- Assignment -
When the line containing "-- ==== Sys2Proof/Machine/DecCores.lean" is found in the data below, copy it and each line after it through the line containing "def bitsSet (n", exactly and with no others.
BEGIN Data for the task
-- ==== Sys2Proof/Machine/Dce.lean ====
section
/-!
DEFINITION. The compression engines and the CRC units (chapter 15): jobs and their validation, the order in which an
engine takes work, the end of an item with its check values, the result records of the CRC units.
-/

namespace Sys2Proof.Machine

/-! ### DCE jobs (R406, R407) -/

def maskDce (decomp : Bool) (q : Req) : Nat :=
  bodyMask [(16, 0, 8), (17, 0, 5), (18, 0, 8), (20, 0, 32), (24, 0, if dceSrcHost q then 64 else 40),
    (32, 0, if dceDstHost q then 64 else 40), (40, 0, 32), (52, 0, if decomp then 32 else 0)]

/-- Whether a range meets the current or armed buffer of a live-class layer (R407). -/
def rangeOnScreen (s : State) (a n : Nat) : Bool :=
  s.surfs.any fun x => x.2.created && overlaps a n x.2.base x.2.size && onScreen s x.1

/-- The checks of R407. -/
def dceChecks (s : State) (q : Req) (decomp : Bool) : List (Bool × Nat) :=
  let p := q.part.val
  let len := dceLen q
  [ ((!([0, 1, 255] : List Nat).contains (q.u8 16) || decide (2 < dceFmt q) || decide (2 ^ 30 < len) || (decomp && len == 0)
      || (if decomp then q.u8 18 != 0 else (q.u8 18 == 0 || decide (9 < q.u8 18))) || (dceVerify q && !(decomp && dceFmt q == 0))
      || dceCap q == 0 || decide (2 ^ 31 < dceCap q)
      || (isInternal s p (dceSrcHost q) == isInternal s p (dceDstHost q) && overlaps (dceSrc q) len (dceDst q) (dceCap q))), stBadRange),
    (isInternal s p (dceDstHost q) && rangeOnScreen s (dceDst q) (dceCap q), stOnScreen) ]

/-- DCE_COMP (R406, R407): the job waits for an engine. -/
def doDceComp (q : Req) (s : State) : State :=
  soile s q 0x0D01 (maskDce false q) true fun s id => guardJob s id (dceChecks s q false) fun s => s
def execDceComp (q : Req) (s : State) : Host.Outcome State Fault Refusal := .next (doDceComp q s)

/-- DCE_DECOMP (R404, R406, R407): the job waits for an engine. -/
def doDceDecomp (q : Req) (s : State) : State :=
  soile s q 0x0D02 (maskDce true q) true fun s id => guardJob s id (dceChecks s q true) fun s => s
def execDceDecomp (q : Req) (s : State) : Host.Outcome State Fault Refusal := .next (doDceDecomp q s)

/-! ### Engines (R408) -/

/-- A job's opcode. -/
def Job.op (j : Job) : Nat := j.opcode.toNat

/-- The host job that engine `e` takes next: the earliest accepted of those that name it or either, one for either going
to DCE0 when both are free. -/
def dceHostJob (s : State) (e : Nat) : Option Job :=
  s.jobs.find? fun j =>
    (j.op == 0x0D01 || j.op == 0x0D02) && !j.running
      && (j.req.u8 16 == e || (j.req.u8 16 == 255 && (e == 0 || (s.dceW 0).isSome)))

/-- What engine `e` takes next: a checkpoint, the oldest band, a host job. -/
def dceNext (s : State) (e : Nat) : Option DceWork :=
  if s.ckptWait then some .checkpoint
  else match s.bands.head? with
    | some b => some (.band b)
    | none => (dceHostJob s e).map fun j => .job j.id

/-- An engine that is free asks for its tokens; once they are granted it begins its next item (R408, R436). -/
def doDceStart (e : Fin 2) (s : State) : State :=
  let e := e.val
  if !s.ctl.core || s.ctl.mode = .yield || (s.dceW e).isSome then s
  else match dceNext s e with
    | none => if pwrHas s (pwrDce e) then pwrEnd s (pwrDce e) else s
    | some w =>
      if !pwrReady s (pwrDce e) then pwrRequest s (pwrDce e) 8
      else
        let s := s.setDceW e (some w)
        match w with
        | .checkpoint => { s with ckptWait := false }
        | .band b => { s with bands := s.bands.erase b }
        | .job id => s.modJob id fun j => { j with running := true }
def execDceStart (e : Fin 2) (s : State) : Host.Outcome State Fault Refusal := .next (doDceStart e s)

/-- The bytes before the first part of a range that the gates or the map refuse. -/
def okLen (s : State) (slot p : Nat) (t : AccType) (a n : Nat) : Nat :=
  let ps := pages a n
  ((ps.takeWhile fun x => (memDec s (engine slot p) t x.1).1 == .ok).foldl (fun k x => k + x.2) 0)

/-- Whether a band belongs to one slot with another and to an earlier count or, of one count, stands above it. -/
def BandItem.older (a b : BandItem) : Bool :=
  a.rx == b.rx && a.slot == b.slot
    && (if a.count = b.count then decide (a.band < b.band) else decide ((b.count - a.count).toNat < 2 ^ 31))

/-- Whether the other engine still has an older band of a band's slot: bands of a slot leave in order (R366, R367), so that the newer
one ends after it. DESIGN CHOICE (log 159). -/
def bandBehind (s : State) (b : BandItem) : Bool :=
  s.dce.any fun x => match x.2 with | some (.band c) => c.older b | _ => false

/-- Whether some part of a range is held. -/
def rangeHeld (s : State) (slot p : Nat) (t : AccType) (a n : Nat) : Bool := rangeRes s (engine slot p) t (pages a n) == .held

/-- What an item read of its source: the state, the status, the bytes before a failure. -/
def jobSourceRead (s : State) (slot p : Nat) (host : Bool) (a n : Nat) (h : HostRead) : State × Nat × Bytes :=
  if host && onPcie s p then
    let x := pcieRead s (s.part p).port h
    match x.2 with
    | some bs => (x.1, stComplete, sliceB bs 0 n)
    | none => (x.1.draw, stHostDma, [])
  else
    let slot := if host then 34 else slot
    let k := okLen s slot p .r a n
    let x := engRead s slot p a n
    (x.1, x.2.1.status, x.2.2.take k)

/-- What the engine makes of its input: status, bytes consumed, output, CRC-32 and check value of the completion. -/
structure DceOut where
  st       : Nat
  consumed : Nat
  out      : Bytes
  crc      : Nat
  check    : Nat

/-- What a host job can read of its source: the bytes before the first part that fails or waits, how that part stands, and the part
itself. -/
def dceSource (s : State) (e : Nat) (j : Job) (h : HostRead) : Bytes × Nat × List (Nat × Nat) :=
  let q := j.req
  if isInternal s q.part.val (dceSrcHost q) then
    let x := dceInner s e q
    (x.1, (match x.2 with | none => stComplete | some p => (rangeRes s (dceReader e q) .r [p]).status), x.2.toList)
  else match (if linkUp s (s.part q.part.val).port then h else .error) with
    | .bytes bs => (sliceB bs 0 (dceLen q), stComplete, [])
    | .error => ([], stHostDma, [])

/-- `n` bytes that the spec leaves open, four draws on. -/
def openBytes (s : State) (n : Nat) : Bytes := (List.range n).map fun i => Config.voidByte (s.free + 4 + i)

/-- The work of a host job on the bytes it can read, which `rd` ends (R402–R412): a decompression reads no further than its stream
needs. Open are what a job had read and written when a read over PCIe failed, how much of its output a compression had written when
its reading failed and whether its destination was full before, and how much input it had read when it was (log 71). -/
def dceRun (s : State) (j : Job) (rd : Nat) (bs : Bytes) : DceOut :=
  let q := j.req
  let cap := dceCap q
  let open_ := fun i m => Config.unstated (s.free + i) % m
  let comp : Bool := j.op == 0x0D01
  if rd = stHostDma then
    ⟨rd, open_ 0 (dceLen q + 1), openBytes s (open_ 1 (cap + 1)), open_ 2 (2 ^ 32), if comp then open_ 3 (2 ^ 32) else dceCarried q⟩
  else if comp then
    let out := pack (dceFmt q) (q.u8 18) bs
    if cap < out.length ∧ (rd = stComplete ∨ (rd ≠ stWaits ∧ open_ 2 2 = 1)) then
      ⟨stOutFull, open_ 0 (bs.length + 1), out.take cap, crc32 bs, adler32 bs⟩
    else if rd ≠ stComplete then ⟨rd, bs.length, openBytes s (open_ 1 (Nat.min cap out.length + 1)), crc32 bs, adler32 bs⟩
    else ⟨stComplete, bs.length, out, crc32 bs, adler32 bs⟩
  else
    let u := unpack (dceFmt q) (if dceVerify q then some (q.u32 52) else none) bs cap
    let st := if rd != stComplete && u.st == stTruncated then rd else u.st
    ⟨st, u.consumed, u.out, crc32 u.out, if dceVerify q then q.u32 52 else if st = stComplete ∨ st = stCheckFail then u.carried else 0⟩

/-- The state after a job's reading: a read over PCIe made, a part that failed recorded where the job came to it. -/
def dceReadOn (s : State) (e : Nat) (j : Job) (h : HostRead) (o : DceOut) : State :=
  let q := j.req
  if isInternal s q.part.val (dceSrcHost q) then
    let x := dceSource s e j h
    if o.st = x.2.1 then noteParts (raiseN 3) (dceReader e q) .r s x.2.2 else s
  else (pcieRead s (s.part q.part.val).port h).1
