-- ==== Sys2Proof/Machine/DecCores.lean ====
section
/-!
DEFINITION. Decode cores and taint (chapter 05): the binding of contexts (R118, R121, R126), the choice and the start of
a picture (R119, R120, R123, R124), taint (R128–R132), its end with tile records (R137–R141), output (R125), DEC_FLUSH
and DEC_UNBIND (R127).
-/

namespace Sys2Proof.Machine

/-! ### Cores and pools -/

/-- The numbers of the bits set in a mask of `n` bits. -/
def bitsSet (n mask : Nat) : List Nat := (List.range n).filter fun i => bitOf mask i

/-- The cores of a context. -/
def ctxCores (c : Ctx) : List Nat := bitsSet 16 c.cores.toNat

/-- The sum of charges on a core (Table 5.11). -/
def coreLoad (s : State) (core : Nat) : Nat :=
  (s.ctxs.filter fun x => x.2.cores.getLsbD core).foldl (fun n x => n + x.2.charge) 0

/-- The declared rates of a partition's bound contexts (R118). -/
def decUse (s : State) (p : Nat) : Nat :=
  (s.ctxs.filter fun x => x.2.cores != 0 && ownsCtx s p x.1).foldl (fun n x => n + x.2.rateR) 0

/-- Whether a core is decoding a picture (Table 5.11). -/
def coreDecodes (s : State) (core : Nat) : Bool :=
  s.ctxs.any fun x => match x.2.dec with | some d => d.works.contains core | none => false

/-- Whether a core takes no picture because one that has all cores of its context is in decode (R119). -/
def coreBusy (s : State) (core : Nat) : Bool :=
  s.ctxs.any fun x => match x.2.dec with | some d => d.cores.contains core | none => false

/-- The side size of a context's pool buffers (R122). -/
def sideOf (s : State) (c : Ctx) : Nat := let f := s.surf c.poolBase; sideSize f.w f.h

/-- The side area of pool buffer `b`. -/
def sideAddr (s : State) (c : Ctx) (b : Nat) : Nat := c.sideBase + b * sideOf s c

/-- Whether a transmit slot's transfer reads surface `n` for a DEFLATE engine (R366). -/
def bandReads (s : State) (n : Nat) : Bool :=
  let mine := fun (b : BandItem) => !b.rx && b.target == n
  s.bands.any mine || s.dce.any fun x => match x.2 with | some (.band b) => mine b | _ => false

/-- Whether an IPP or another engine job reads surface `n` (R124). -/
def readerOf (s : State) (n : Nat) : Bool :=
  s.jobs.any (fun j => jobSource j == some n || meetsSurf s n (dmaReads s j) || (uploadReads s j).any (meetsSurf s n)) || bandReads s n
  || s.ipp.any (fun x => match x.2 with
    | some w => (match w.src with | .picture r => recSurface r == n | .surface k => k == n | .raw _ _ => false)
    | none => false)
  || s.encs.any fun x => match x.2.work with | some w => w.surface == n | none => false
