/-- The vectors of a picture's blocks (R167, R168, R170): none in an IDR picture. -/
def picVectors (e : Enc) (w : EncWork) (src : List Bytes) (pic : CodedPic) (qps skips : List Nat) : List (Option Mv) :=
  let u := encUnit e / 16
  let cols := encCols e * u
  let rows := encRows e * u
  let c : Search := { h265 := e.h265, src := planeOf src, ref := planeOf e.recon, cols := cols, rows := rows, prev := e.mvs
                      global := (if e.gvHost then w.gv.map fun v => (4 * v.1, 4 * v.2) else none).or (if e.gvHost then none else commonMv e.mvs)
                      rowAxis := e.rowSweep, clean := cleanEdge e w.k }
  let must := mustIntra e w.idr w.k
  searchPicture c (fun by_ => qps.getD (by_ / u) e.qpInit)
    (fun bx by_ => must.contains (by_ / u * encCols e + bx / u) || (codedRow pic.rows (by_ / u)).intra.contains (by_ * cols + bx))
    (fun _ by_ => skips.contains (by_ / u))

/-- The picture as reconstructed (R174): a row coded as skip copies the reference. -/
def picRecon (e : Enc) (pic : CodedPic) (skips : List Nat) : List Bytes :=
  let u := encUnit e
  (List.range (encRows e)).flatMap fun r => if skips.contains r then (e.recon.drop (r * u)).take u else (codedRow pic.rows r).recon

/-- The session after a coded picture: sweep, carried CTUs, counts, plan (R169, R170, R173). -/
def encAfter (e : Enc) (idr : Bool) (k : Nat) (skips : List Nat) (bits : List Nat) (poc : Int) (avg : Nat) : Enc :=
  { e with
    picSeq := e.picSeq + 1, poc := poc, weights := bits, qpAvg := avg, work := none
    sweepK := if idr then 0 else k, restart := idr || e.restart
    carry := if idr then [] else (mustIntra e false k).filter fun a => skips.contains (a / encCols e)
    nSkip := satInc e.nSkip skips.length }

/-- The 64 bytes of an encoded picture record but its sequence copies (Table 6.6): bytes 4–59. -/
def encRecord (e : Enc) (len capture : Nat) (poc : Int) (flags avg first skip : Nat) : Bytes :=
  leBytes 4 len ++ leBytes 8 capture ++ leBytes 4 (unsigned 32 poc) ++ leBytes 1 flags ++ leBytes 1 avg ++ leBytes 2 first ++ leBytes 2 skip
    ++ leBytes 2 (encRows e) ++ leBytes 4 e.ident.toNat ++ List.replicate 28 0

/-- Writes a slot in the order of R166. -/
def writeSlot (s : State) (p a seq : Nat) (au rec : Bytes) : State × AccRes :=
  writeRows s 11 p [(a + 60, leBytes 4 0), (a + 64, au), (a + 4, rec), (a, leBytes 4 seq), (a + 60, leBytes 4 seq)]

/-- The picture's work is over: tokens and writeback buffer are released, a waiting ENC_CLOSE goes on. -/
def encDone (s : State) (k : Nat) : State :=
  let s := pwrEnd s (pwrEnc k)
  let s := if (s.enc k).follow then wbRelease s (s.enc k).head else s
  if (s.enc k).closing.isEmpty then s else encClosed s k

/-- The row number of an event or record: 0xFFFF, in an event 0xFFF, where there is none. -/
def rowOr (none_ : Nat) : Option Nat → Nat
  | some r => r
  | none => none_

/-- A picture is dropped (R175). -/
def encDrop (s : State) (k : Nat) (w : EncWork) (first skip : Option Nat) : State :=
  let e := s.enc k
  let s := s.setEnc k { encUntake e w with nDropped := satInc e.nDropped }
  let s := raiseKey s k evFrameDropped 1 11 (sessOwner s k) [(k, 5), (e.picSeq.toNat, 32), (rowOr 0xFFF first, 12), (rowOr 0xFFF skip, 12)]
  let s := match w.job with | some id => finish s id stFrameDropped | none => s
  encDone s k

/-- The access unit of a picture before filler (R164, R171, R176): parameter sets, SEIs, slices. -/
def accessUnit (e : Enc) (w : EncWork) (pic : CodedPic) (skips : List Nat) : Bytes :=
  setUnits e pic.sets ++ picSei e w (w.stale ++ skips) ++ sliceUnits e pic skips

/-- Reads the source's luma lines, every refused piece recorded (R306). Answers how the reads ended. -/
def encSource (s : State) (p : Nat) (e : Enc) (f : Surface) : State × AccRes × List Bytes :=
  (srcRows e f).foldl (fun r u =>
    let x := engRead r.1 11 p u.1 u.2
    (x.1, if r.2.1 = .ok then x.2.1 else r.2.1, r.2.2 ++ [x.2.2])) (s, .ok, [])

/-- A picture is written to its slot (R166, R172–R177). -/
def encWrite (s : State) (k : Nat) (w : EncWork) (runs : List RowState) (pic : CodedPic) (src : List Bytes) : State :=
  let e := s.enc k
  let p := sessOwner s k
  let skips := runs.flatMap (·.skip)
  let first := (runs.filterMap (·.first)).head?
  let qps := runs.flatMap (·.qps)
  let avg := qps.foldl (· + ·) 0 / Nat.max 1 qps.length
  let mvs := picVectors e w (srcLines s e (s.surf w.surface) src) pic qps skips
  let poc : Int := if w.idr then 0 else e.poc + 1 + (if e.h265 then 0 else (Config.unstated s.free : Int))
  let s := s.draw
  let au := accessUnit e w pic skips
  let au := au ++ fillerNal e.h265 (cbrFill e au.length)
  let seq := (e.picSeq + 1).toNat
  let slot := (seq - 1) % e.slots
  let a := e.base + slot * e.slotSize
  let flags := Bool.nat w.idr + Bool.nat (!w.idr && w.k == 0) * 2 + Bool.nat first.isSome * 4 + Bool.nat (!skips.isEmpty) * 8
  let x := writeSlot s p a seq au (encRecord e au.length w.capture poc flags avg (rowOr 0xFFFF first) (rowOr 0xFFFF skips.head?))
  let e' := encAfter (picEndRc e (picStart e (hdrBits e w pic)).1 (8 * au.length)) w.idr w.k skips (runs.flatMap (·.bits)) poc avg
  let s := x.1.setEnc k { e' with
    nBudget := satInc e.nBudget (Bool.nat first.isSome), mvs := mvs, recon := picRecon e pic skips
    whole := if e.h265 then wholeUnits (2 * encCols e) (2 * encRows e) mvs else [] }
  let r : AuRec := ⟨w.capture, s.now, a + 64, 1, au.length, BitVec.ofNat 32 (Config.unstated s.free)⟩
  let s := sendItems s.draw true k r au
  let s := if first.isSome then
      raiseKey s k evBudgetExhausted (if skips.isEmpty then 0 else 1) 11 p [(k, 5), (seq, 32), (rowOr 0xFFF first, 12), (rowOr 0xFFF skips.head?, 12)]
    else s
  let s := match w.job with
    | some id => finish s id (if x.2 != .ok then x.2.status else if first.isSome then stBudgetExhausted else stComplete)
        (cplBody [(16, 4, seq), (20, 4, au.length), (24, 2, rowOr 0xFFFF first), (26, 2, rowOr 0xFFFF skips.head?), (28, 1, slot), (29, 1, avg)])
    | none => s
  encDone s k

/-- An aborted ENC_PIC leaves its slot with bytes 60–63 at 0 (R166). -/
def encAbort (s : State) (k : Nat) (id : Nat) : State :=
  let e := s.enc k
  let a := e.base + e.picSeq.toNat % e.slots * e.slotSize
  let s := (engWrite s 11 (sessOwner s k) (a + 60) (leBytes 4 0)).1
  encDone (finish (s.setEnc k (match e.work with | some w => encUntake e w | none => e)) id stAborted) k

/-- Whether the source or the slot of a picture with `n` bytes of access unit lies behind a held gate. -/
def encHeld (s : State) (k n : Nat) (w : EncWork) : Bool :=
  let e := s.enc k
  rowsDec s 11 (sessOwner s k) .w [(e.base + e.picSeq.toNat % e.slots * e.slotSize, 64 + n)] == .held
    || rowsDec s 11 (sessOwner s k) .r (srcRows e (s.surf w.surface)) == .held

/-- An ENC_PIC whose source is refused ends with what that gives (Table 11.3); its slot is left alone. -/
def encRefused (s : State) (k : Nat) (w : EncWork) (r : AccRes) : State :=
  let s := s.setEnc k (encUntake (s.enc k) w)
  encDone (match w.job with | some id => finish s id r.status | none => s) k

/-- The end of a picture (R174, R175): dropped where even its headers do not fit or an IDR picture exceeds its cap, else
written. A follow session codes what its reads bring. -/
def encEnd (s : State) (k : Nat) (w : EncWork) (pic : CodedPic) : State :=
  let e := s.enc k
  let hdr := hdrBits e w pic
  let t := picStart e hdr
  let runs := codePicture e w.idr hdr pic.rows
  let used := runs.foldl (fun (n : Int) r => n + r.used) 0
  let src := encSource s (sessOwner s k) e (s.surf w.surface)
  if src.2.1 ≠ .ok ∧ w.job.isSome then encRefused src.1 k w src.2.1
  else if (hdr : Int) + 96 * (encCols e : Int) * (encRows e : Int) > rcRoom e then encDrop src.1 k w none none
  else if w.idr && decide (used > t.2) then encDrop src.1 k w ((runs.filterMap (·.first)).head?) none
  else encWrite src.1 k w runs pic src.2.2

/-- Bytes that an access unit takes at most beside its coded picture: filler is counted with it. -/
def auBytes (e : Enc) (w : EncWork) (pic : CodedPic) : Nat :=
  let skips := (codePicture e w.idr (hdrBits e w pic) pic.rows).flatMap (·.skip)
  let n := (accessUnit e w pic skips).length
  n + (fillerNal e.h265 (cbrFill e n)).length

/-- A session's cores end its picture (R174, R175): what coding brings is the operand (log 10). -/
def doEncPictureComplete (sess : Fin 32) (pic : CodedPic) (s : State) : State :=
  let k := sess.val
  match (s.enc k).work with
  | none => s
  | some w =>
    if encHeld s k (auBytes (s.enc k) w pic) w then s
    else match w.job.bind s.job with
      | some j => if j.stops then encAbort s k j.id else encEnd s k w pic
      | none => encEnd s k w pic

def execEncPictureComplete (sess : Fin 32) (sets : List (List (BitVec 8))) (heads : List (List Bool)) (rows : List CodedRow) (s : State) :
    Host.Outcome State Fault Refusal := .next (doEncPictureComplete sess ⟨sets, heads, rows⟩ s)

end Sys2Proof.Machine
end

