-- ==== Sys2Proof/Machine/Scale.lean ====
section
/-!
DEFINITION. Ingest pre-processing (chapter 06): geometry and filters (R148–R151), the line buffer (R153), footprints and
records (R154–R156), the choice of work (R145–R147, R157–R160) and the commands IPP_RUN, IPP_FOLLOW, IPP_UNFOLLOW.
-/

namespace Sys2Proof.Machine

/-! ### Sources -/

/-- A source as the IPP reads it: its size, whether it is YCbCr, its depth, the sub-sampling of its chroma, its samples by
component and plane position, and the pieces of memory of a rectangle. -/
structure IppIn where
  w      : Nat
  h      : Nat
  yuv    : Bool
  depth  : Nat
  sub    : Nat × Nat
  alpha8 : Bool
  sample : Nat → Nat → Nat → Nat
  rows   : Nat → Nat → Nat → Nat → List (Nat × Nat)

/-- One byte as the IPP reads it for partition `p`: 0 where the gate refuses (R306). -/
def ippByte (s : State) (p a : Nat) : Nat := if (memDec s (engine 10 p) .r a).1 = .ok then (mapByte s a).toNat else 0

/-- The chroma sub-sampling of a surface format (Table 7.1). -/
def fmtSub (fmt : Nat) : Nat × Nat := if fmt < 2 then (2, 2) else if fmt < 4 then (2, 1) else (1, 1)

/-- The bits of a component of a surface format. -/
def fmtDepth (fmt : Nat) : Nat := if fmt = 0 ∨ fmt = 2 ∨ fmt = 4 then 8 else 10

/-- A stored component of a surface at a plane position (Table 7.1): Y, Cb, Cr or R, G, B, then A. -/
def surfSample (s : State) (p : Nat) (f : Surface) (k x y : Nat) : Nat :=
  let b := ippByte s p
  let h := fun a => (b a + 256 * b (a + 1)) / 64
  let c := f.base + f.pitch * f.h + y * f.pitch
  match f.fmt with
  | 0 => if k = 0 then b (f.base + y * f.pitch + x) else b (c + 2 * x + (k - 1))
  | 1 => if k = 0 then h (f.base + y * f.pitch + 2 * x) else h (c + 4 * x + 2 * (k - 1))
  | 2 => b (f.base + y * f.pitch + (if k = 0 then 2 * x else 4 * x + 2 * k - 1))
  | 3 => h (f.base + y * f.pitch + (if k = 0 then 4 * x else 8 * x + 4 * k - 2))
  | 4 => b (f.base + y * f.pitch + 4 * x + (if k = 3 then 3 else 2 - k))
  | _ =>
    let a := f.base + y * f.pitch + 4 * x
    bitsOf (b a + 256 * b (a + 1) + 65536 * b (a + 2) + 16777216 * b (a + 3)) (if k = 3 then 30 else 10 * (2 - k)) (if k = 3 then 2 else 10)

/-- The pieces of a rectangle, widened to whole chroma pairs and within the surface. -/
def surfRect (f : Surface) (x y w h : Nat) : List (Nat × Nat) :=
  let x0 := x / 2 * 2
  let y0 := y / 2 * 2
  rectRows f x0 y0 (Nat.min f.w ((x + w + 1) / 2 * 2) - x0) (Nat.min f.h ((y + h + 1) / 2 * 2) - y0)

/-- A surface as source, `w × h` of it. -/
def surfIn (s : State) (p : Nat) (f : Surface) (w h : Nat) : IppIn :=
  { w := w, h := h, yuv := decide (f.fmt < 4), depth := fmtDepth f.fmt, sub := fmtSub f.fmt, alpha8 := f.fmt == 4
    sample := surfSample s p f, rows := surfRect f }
END Data for the task
- Written solution -
-- ==== Sys2Proof/Machine/DecCores.lean ====
section
/-!
DEFINITION. Decode cores and taint (chapter 05): the binding of contexts (R118, R121, R126), the choice and the start of
a picture (R119, R120, R123, R124), taint (R128–R132), its end with tile records (R137–R141), output (R125), DEC_FLUSH
and DEC_UNBIND (R127).
-/

namespace Sys2Proof.Machine

/-! ### Cores and pools -/

/-- The numbers of the bits set in a mask of `n` bits. -/
def bitsSet (n mask : Nat) : List Nat := (List.range n).filter fun i => bitOf mask i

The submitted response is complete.